Under akalkulösem biliary pain is meant biliary colic in the absence of gallstones due to structural or functional disorders. Sometimes they are treated with a laparoscopic cholecystectomy.
(See also Overview biliary function.)
Under akalkulösem biliary pain is meant biliary colic in the absence of gallstones due to structural or functional disorders. Sometimes they are treated with a laparoscopic cholecystectomy. (See also Overview biliary function.) Biliary colic can occur in the absence of gallstones, particularly in young women. Akalkulöse biliary pain accounts for up to 15% of laparoscopic cholecystectomy. Common causes of such bile pain: Microscopic stones that are not detected by routine ultrasound examination abnormal gallbladder emptying An overly sensitive biliary sphincter develop Oddi dysfunction hypersensitivity of the adjacent duodenum may gallstones that have already gone off spontaneously, some patients ultimately other functional gastrointestinal Diseases. Diagnosis unclear Most sonography and possibly Choleszintigraphie and / or ERCP The best diagnostic approach remains unclear.
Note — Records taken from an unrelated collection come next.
/-- R130, R131, R133 to R140, R202: integers below 2^24 and the literals of the rules are exact; PI is the pattern nearest to
pi, TWO_THIRDS the quotient 2.0/3.0; `flt` and `fgt` are the order of values, in which the two zeros are equal and the
infinities are the ends; the cosine of both zeros is 1.0 and of every finite argument a finite value in [-1, 1]; `fabs` clears
the sign; `clamp01` gives 0.0 below 0, 1.0 above 1 and any other value itself; `rnd` is the nearest integer, exact halves by
TIE; a quantised field is 0 for a negative value and else `rnd`, saturated at the field's maximum; `trunc_u8` is the floor. -/
def Obligations.NumericPrimitives : Prop :=
  (∀ k < 2 ^ 24, Binary32.isFinite (num.i2f k) = true ∧ valueOf (num.i2f k) = k) ∧
    (∀ p ∈ ([(0, 1), (1, 1), (2, 1), (3, 1), (15, 1), (31, 1), (32, 1), (63, 1), (255, 1), (1, 2), (15, 2), (63, 2),
        (5, 4)] : List (Nat × Nat)),
      Binary32.isFinite (num.lit p.1 p.2) = true ∧ valueOf (num.lit p.1 p.2) = (p.1 : ℚ) / p.2) ∧
    num.pi = 0x40490FDB ∧
    (∀ w, Binary32.isFinite w = true → |(valueOf num.pi : ℝ) - Real.pi| ≤ |(valueOf w : ℝ) - Real.pi|) ∧
    num.twoThirds = 0x3F2AAAAB ∧ num.twoThirds = num.fdiv (num.lit 2 1) (num.lit 3 1) ∧
    (∀ a b, Binary32.isFinite a = true → Binary32.isFinite b = true →
      num.flt a b = decide (valueOf a < valueOf b) ∧ num.fgt a b = decide (valueOf b < valueOf a)) ∧
    (∀ a, Binary32.isFinite a = true →
      num.flt a 0x7F800000 = true ∧ num.fgt a 0x7F800000 = false ∧
        num.flt a 0xFF800000 = false ∧ num.fgt a 0xFF800000 = true) ∧
    (∀ a b, num.fgt a b = num.flt b a) ∧
    num.cosf 0x00000000 = 0x3F800000 ∧ num.cosf 0x80000000 = 0x3F800000 ∧
    (∀ a, Binary32.isFinite a = true → Binary32.isFinite (num.cosf a) = true ∧ |valueOf (num.cosf a)| ≤ 1) ∧
    (∀ a, Binary32.isFinite a = true → Binary32.isFinite (num.fabs a) = true ∧ Binary32.sign (num.fabs a) = false ∧
      valueOf (num.fabs a) = |valueOf a|) ∧
    (∀ v, Binary32.isFinite v = true → num.clamp01 v =
      if valueOf v < 0 then 0x00000000 else if 1 < valueOf v then 0x3F800000 else v) ∧
    num.clamp01 0x7F800000 = 0x3F800000 ∧ num.clamp01 0xFF800000 = 0x00000000 ∧
    (∀ v, Binary32.isFinite v = true → 0 ≤ valueOf v →
      |(num.rnd v : ℚ) - valueOf v| ≤ 1 / 2 ∧
        (|(num.rnd v : ℚ) - valueOf v| = 1 / 2 → match Config.tie with
          | .halfEven => num.rnd v % 2 = 0
          | .halfAway => valueOf v < num.rnd v)) ∧
    (∀ bits v, (num.quant bits v).toNat = if num.flt v 0x00000000 = true then 0 else min (num.rnd v) (2 ^ bits - 1)) ∧
    (∀ bits v, Binary32.isFinite v = true →
      (num.quant bits v).toNat = if valueOf v < 0 then 0 else min (num.rnd v) (2 ^ bits - 1)) ∧
    ∀ v, Binary32.isFinite v = true → 0 ≤ valueOf v → valueOf v ≤ 255 → ((num.truncU8 v).toNat : ℤ) = ⌊valueOf v⌋

/-- R171, R166: in real arithmetic the inverse colour formulas undo the forward ones, and the other way round. -/
def Obligations.ExactColourTransformIsInverse : Prop :=
  (∀ (r g b a : ℝ),
      let v := lpqOfRgb Exact.numerics { r := r, g := g, b := b } a
      lpqToRgb Exact.numerics v.l v.p v.q = { r := r, g := g, b := b }) ∧
    ∀ (l p q a : ℝ), lpqOfRgb Exact.numerics (lpqToRgb Exact.numerics l p q) a = { l := l, p := p, q := q, a := a }
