-- ==== Sys2Proof/Laws/Step.lean ====
section
/-! SUPPORT. What a step can do: the register map, an idle write, an access, a completion, and the inversion of `step`. -/

namespace Sys2Proof.Machine

/-! ### The register map (R43) -/

/-- The registers a host write can replace: the RW rows of R43. -/
def hostWritable : List Reg :=
  [.ie, .imgW, .imgH, .pixinLen, .hashCap, .hashLen, .pixoutCap, .scanNx, .scanNy, .scanIdx]

/-- Every stored RW row of the map names a host-writable register. -/
theorem registerMap_rw : ∀ row ∈ registerMap, ∀ r, row.2.1 = .stored r → row.2.2.1 = .rw → r ∈ hostWritable := by
  have h : registerMap.all (fun row =>
      match row.2.1, row.2.2.1 with
      | .stored r, .rw => hostWritable.contains r
      | _, _ => true) = true := by decide
  intro row hrow r h1 h2
  have := List.all_eq_true.mp h row hrow
  rw [h1, h2] at this
  simpa using this

theorem registerAt_mem {off : Nat} {n : RegName} {a : RegAccess} (h : registerAt off = some (n, a)) :
    ∃ row ∈ registerMap, row.1 = off ∧ row.2.1 = n ∧ row.2.2.1 = a := by
  unfold registerAt at h
  cases hf : registerMap.find? (fun row => row.1 == off) with
  | none => rw [hf] at h; exact absurd h (by simp)
  | some row =>
    rw [hf] at h
    have h1 := List.mem_of_find?_eq_some hf
    have h2 := List.find?_some hf
    have h3 : (row.2.1, row.2.2.1) = (n, a) := by simpa using h
    exact ⟨row, h1, by simpa using h2, congrArg Prod.fst h3, congrArg Prod.snd h3⟩

theorem registerAt_cmd : registerAt cmdOffset = some (.cmd, .wo) := by decide

/-! ### Idle writes (R64) -/

/-- An idle write changes nothing, or one host-writable register, or bytes of HASH, PIXOUT or PIXIN. -/
theorem idleWrite_cases (s : State) (off width : Nat) (v : Word) :
    s.idleWrite off width v = s ∨
      (∃ r x, r ∈ hostWritable ∧ (r = .ie → x = v &&& 6) ∧ s.idleWrite off width v = s.setReg r x) ∨
      ((regionOf off = .hash ∨ regionOf off = .pixout ∨ regionOf off = .pixin) ∧
        s.idleWrite off width v = s.writeBytes off ((bytesOfWord v).take width)) := by
  unfold State.idleWrite
  cases hr : regionOf off with
  | registers =>
    cases hreg : registerAt off with
    | none => exact .inl rfl
    | some p =>
      obtain ⟨n, a⟩ := p
      obtain ⟨row, hmem, -, hn, ha⟩ := registerAt_mem hreg
      cases n with
      | stored r =>
        cases a with
        | rw =>
          refine .inr (.inl ?_)
          have hw := registerMap_rw row hmem r hn ha
          by_cases hie : r = .ie
          · subst hie; exact ⟨.ie, v &&& 6, hw, fun _ => rfl, rfl⟩
          · refine ⟨r, v, hw, fun h => absurd h hie, ?_⟩
            cases r <;> first | rfl | exact absurd rfl hie
        | ro => left; cases r <;> rfl
        | wo => left; cases r <;> rfl
      | id => exact .inl rfl
      | cmd => exact .inl rfl
      | status => exact .inl rfl
  | hash => exact .inr (.inr ⟨.inl rfl, rfl⟩)
  | coef => exact .inl rfl
  | pixout => exact .inr (.inr ⟨.inr (.inl rfl), rfl⟩)
  | pixin => exact .inr (.inr ⟨.inr (.inr rfl), rfl⟩)
  | plane => exact .inl rfl
  | hole => exact .inl rfl

theorem idleWrite_status (s : State) (off width : Nat) (v : Word) :
    (s.idleWrite off width v).status = s.status ∧ (s.idleWrite off width v).inflight = s.inflight ∧
      (s.idleWrite off width v).host = s.host ∧ (s.idleWrite off width v).draws = s.draws := by
  rcases idleWrite_cases s off width v with h | ⟨r, x, -, -, h⟩ | ⟨-, h⟩ <;> rw [h] <;> exact ⟨rfl, rfl, rfl, rfl⟩

/-- An accepted idle write keeps the canonical form. -/
theorem idleWrite_wf (s : State) (off width : Nat) (v : Word) (hs : Memory.wf s.mem)
    (h : acceptedAccess off width = true) : Memory.wf (s.idleWrite off width v).mem := by
  rcases idleWrite_cases s off width v with e | ⟨r, x, -, -, e⟩ | ⟨hr, e⟩
  · rw [e]; exact hs
  · rw [e]; exact hs
  · rw [e]
    refine State.writeBytes_wf _ _ _ hs fun x h1 h2 => ?_
    have hm : mappedByte off = true := by
      unfold mappedByte
      rcases hr with hr | hr | hr <;> rw [hr]
    have hw : width = 1 ∨ (width = 4 ∧ off % 4 = 0) := by
      unfold acceptedAccess at h
      rcases hr with hr | hr | hr <;> rw [hr] at h <;> simpa using h
    rw [List.length_take, bytesOfWord_length] at h2
    rcases hw with hw | ⟨hw, hal⟩
    · have : x = off := by omega
      rw [this]; exact hm
    · have := mappedByte_add hm hal (k := x - off) (by omega)
      rwa [Nat.add_sub_cancel' h1] at this

/-! ### Completions -/

/-- What the completion step of a started word can be (R27 (b), R93). -/
theorem runWord_cases {w : Word} {s t : State} (h : runWord w s = .next t) :
    ((∃ e, decode w = .error e) ∧ t = s.illegalCommand w) ∨
      (∃ i, decode w = .ok i ∧ exec i s = .next t) := by
  unfold runWord at h
  cases hd : decode w with
  | error e => rw [hd] at h; exact .inl ⟨⟨e, rfl⟩, (Host.Outcome.next.inj h).symm⟩
  | ok i => rw [hd] at h; exact .inr ⟨i, rfl, h⟩

theorem runWord_next (w : Word) (s : State) : ∃ t, runWord w s = .next t := by
  unfold runWord
  cases decode w with
  | error e => exact ⟨_, rfl⟩
  | ok i => exact exec_next i s

/-! ### Accesses -/

/-- What an access inside the window does (R62 to R66, R72). -/
inductive AccessOutcome (s : State) : HostAccess → BusResult → Prop where
  | read (off width : Nat) (r : Reply) : AccessOutcome s (.read off width) (.done (s.withReply r))
  | refusedWrite (off width : Nat) (v : Word) (h : acceptedAccess off width = false) :
      AccessOutcome s (.write off width v) (.done (s.withReply .busError))
  | busyWrite (off width : Nat) (v : Word) (hb : s.busy = true) :
      AccessOutcome s (.write off width v) (.done (s.setOvr.withReply .written))
  | idleWrite (off width : Nat) (v : Word) (hb : s.busy = false) (ha : acceptedAccess off width = true)
      (hc : off ≠ cmdOffset) :
      AccessOutcome s (.write off width v) (.done ((s.idleWrite off width v).withReply .written))
  | immediate (v : Word) (i : Instr) (hb : s.busy = false) (hd : decode v = .ok i) (hi : i = .clr ∨ i = .srst) :
      AccessOutcome s (.write cmdOffset 4 v) (.run i (s.withReply .written))
  | overrun (v : Word) (hb : s.busy = false) (hf : s.status.fault = true)
      (hd : ∀ i, decode v = .ok i → i ≠ .clr ∧ i ≠ .srst) :
      AccessOutcome s (.write cmdOffset 4 v) (.done (s.withReply .written).setOvr)
  | start (v : Word) (hb : s.busy = false) (hf : s.status.fault = false)
      (hd : ∀ i, decode v = .ok i → i ≠ .clr ∧ i ≠ .srst) :
      AccessOutcome s (.write cmdOffset 4 v) (.done ((s.withReply .written).start v))

theorem immediate_filter (v : Word) :
    (∃ i, decode v = .ok i ∧ (i = .clr ∨ i = .srst) ∧ (decode v).toOption.filter immediate = some i) ∨
      ((∀ i, decode v = .ok i → i ≠ .clr ∧ i ≠ .srst) ∧ (decode v).toOption.filter immediate = none) := by
  cases hd : decode v with
  | error e => exact .inr ⟨fun i h => (nomatch h), rfl⟩
  | ok i =>
    cases hi : immediate i with
    | true =>
      refine .inl ⟨i, rfl, (immediate_iff i).mp hi, ?_⟩
      simp [Except.toOption, hi]
    | false =>
      refine .inr ⟨fun j hj => ?_, by simp [Except.toOption, hi]⟩
      cases hj
      exact ⟨fun e => by rw [e] at hi; exact absurd hi (by decide), fun e => by rw [e] at hi; exact absurd hi (by decide)⟩

theorem acceptedAccess_cmd {width : Nat} (h : acceptedAccess cmdOffset width = true) : width = 4 := by
  have hr : regionOf cmdOffset = .registers := by decide
  unfold acceptedAccess at h
  rw [hr] at h
  simp at h
  exact h.1

/-- Every access of the window is one of these. -/
theorem busAccess_cases (a : HostAccess) (s : State) :
    (∃ off, 0x80000 ≤ off ∧ busAccess a s = .outside off) ∨ AccessOutcome s a (busAccess a s) := by
  cases a with
  | read off width =>
    simp only [busAccess]
    by_cases ho : 0x80000 ≤ off
    · exact .inl ⟨off, ho, if_pos ho⟩
    · simp only [if_neg ho]
      right
      by_cases ha : acceptedAccess off width = true
      · rw [if_pos ha]; exact .read off width _
      · rw [if_neg ha]; exact .read off width _
  | write off width v =>
    simp only [busAccess]
    by_cases ho : 0x80000 ≤ off
    · exact .inl ⟨off, ho, if_pos ho⟩
    · right
      simp only [if_neg ho]
      by_cases ha : acceptedAccess off width = true
      · rw [if_pos ha]
        cases hb : s.busy with
        | true => simp only [if_true]; exact .busyWrite off width v hb
        | false =>
          simp only [Bool.false_eq_true, if_false]
          by_cases hc : off = cmdOffset
          · subst hc
            rw [if_pos rfl, acceptedAccess_cmd ha]
            unfold cmdWrite
            rcases immediate_filter v with ⟨i, h1, h2, h3⟩ | ⟨h1, h3⟩
            · rw [h3]; exact .immediate v i hb h1 h2
            · rw [h3]
              cases hf : s.status.fault with
              | true => simp only [State.withReply_status, hf, if_true]; exact .overrun v hb hf h1
              | false =>
                simp only [State.withReply_status, hf, Bool.false_eq_true, if_false]; exact .start v hb hf h1
          · rw [if_neg hc]
            exact .idleWrite off width v hb ha hc
      · rw [if_neg ha]
        exact .refusedWrite off width v (by simpa using ha)

/-! ### The step -/

/-- What a step that answers a next state did. -/
inductive StepOutcome (s t : State) : Prop where
  /-- No event and no command: nothing happens. -/
  | rest (hh : s.host = []) (hb : s.inflight = none) (ht : t = s)
  /-- The engine's turn while idle. -/
  | idleTurn (hh : s.host.head? = some .engine) (hb : s.inflight = none) (ht : t = s.tick)
  /-- The running command completes. -/
  | completion (w : Word) (hh : s.host = [] ∨ s.host.head? = some .engine) (hw : s.inflight = some w)
      (hr : runWord w s.tick = .next t)
  /-- The reset input. -/
  | reset (hh : s.host.head? = some .reset) (ht : t = s.tick.hardReset)
  /-- An access that is over. -/
  | access (a : HostAccess) (hh : s.host.head? = some (.access a)) (ho : AccessOutcome s.tick a (.done t))
  /-- CLR or SRST, in the step of the CMD write. -/
  | system (v : Word) (i : Instr) (hh : s.host.head? = some (.access (.write cmdOffset 4 v)))
      (hb : s.inflight = none) (hd : decode v = .ok i) (hi : i = .clr ∨ i = .srst)
      (hr : exec i (s.tick.withReply .written) = .next t)

theorem busy_iff (s : State) : s.busy = true ↔ ∃ w, s.inflight = some w := by
  unfold State.busy
  cases s.inflight <;> simp

theorem not_busy_iff (s : State) : s.busy = false ↔ s.inflight = none := by
  unfold State.busy
  cases s.inflight <;> simp

/-- The inversion of `step`. -/
theorem step_cases {s t : State} (h : step s = .next t) : StepOutcome s t := by
  rw [step_eq] at h
  cases hh : s.host with
  | nil =>
    rw [hh] at h
    cases hb : s.busy with
    | false =>
      simp only [hb, Bool.false_eq_true, if_false] at h
      exact .rest hh ((not_busy_iff s).mp hb) (Host.Outcome.next.inj h).symm
    | true =>
      simp only [hb, if_true] at h
      obtain ⟨w, hw⟩ := (busy_iff s).mp hb
      unfold engineTurn at h
      rw [State.tick_inflight, hw] at h
      exact .completion w (.inl hh) hw h
  | cons e rest =>
    rw [hh] at h
    cases e with
    | engine =>
      simp only at h
      unfold engineTurn at h
      rw [State.tick_inflight] at h
      cases hw : s.inflight with
      | none => rw [hw] at h; exact .idleTurn (by rw [hh]; rfl) hw (Host.Outcome.next.inj h).symm
      | some w => rw [hw] at h; exact .completion w (.inr (by rw [hh]; rfl)) hw h
    | reset => exact .reset (by rw [hh]; rfl) (Host.Outcome.next.inj h).symm
    | access a =>
      simp only at h
      rcases busAccess_cases a s.tick with ⟨off, -, hb⟩ | hb
      · rw [hb] at h; cases h
      · cases hres : busAccess a s.tick with
        | outside off => rw [hres] at h; cases h
        | done u =>
          rw [hres] at h hb
          cases h
          exact .access a (by rw [hh]; rfl) hb
        | run i u =>
          rw [hres] at h hb
          cases hb with
          | immediate v j hbz hd hi =>
            exact .system v i (by rw [hh]; rfl) ((not_busy_iff _).mp hbz) hd hi h

end Sys2Proof.Machine
end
The suspected akalkulösen biliary pain exists in patients with biliary colic, in which no gallstones can be detected by diagnostic imaging. The imaging should sonography and, where available, (small stones <1 cm) include endoscopic ultrasonography. Abnormal laboratory values ??can evidence an abnormality of the biliary tract (eg. B. elevated alkaline phosphatase, bilirubin, ALT or AST), or a pancreatic anomaly (eg. As increased lipase) enter during an episode of acute pain. The Choleszintigraphie with a cholecystokinin infusion measures the gallbladder emptying (ejection fraction); potentially including pregnant substances such as calcium channel blockers, opioids and anticholinergics should not be taken simultaneously. An endoscopic retrograde cholangiopancreatography (ERCP) with biliary manometry can detect a sphincter of Oddi dysfunction. Therapy unclear, but occasionally a laparoscopic cholecystectomy laparoscopic cholecystectomy improves treatment outcomes in patients with microscopic stones and probably in abnormal Gallenblasenmotilität. The role of laparoscopic cholecystectomy or endoscopic sphincterotomy remains open. Drug therapies have no proven benefit.